[Opening Input section]

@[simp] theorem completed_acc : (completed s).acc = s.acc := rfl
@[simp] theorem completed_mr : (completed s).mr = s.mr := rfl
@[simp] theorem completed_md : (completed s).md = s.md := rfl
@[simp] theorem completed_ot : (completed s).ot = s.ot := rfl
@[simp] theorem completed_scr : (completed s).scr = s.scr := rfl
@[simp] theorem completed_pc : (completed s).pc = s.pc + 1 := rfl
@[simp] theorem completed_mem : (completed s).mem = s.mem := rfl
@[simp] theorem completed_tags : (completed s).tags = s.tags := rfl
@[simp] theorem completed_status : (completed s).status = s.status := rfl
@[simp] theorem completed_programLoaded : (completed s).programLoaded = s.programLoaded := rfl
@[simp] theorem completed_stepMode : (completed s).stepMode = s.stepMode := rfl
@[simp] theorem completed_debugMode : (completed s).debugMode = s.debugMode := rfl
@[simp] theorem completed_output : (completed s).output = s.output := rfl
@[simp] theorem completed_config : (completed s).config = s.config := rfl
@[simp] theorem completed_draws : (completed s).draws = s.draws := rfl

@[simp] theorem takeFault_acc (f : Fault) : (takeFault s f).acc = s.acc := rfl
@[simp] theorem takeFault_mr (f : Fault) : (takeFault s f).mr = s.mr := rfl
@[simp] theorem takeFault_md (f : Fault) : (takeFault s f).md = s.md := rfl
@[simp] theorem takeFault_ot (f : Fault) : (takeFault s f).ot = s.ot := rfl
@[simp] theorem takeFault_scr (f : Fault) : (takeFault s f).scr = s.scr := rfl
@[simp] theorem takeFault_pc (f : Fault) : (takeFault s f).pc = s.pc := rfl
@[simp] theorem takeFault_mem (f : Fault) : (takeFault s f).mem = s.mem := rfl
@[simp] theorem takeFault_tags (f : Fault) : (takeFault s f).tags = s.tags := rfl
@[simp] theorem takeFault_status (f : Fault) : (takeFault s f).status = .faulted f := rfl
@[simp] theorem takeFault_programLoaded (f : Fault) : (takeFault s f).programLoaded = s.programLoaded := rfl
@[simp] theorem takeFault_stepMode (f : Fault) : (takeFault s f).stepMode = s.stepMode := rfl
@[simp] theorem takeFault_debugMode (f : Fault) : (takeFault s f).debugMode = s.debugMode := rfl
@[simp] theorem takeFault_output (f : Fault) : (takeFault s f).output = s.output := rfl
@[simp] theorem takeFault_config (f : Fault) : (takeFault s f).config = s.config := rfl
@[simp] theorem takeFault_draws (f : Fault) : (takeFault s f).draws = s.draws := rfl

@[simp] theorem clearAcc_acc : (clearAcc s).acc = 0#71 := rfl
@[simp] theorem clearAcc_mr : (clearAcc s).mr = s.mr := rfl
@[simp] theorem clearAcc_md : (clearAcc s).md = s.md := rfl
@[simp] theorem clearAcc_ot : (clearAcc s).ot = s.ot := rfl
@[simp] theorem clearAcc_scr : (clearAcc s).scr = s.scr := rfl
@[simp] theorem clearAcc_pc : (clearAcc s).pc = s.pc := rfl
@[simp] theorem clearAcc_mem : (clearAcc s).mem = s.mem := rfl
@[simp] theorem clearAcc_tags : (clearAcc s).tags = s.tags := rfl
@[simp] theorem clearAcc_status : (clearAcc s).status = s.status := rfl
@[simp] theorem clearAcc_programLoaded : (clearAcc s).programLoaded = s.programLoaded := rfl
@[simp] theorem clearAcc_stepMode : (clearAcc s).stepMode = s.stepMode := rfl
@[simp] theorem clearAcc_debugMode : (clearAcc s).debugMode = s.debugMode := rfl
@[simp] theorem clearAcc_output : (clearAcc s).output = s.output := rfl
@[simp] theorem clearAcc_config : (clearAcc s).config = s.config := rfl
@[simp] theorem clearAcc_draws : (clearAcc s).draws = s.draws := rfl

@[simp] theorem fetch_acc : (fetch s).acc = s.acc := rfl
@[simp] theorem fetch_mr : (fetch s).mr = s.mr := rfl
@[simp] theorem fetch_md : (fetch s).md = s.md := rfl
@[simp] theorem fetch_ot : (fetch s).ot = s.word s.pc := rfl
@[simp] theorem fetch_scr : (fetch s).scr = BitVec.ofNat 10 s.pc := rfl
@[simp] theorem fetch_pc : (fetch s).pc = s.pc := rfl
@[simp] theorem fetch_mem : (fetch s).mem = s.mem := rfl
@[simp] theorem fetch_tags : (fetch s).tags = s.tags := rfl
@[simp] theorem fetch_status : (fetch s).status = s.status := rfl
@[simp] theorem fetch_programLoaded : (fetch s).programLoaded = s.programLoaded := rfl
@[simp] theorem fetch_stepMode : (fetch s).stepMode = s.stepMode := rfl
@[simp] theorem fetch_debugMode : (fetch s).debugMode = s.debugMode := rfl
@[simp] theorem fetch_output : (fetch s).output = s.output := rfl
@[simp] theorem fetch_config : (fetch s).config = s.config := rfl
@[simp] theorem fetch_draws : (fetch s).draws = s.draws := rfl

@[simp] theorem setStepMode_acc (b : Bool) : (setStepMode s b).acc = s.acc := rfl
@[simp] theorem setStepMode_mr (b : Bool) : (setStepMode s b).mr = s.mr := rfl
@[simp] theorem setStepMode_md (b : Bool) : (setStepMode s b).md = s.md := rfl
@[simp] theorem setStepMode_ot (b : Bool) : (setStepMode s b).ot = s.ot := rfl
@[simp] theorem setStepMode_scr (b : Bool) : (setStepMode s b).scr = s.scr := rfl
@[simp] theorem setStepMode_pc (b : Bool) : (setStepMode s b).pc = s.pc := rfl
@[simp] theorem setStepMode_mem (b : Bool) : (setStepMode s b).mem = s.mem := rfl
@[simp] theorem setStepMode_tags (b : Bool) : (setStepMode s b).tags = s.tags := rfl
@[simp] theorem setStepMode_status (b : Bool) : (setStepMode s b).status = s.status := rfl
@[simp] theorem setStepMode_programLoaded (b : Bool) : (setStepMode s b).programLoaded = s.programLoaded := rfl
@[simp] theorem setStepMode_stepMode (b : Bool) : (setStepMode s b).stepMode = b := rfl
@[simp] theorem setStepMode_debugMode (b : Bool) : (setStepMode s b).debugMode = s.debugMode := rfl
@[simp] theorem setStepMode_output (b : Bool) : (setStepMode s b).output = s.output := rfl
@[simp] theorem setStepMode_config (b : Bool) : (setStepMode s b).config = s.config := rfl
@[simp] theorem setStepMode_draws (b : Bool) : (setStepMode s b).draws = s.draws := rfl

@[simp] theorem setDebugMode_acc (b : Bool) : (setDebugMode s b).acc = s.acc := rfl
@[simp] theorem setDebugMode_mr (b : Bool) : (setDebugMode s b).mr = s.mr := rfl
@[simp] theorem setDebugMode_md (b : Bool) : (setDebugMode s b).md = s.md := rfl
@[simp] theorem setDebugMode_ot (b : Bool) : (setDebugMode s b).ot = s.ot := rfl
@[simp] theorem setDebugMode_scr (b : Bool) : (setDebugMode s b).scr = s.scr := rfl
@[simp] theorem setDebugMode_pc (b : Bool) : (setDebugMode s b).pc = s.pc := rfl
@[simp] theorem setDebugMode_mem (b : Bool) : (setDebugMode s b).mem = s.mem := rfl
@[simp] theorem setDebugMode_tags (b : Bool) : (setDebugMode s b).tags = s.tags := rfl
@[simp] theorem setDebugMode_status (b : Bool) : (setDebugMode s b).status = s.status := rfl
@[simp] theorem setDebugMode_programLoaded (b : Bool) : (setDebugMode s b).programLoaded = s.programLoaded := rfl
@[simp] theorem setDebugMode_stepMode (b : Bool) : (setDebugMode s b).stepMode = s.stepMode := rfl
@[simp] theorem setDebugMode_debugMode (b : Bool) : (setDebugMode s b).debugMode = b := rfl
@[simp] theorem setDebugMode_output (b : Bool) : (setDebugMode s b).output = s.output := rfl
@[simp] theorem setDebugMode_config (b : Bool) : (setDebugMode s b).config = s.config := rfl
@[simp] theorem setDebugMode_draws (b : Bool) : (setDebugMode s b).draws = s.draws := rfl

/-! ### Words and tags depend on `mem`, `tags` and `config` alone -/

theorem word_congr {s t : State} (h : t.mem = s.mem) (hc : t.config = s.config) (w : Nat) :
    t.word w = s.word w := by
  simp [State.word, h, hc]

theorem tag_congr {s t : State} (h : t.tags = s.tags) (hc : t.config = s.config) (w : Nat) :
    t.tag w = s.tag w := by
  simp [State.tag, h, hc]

[Closing Input section]

- _Your instructions_: Look through the records and copy down every line that holds "status".

- _Solution for this problem_:
@[simp] theorem completed_status : (completed s).status = s.status := rfl
@[simp] theorem takeFault_status (f : Fault) : (takeFault s f).status = .faulted f := rfl
@[simp] theorem clearAcc_status : (clearAcc s).status = s.status := rfl
@[simp] theorem fetch_status : (fetch s).status = s.status := rfl
@[simp] theorem setStepMode_status (b : Bool) : (setStepMode s b).status = s.status := rfl
@[simp] theorem setDebugMode_status (b : Bool) : (setDebugMode s b).status = s.status := rfl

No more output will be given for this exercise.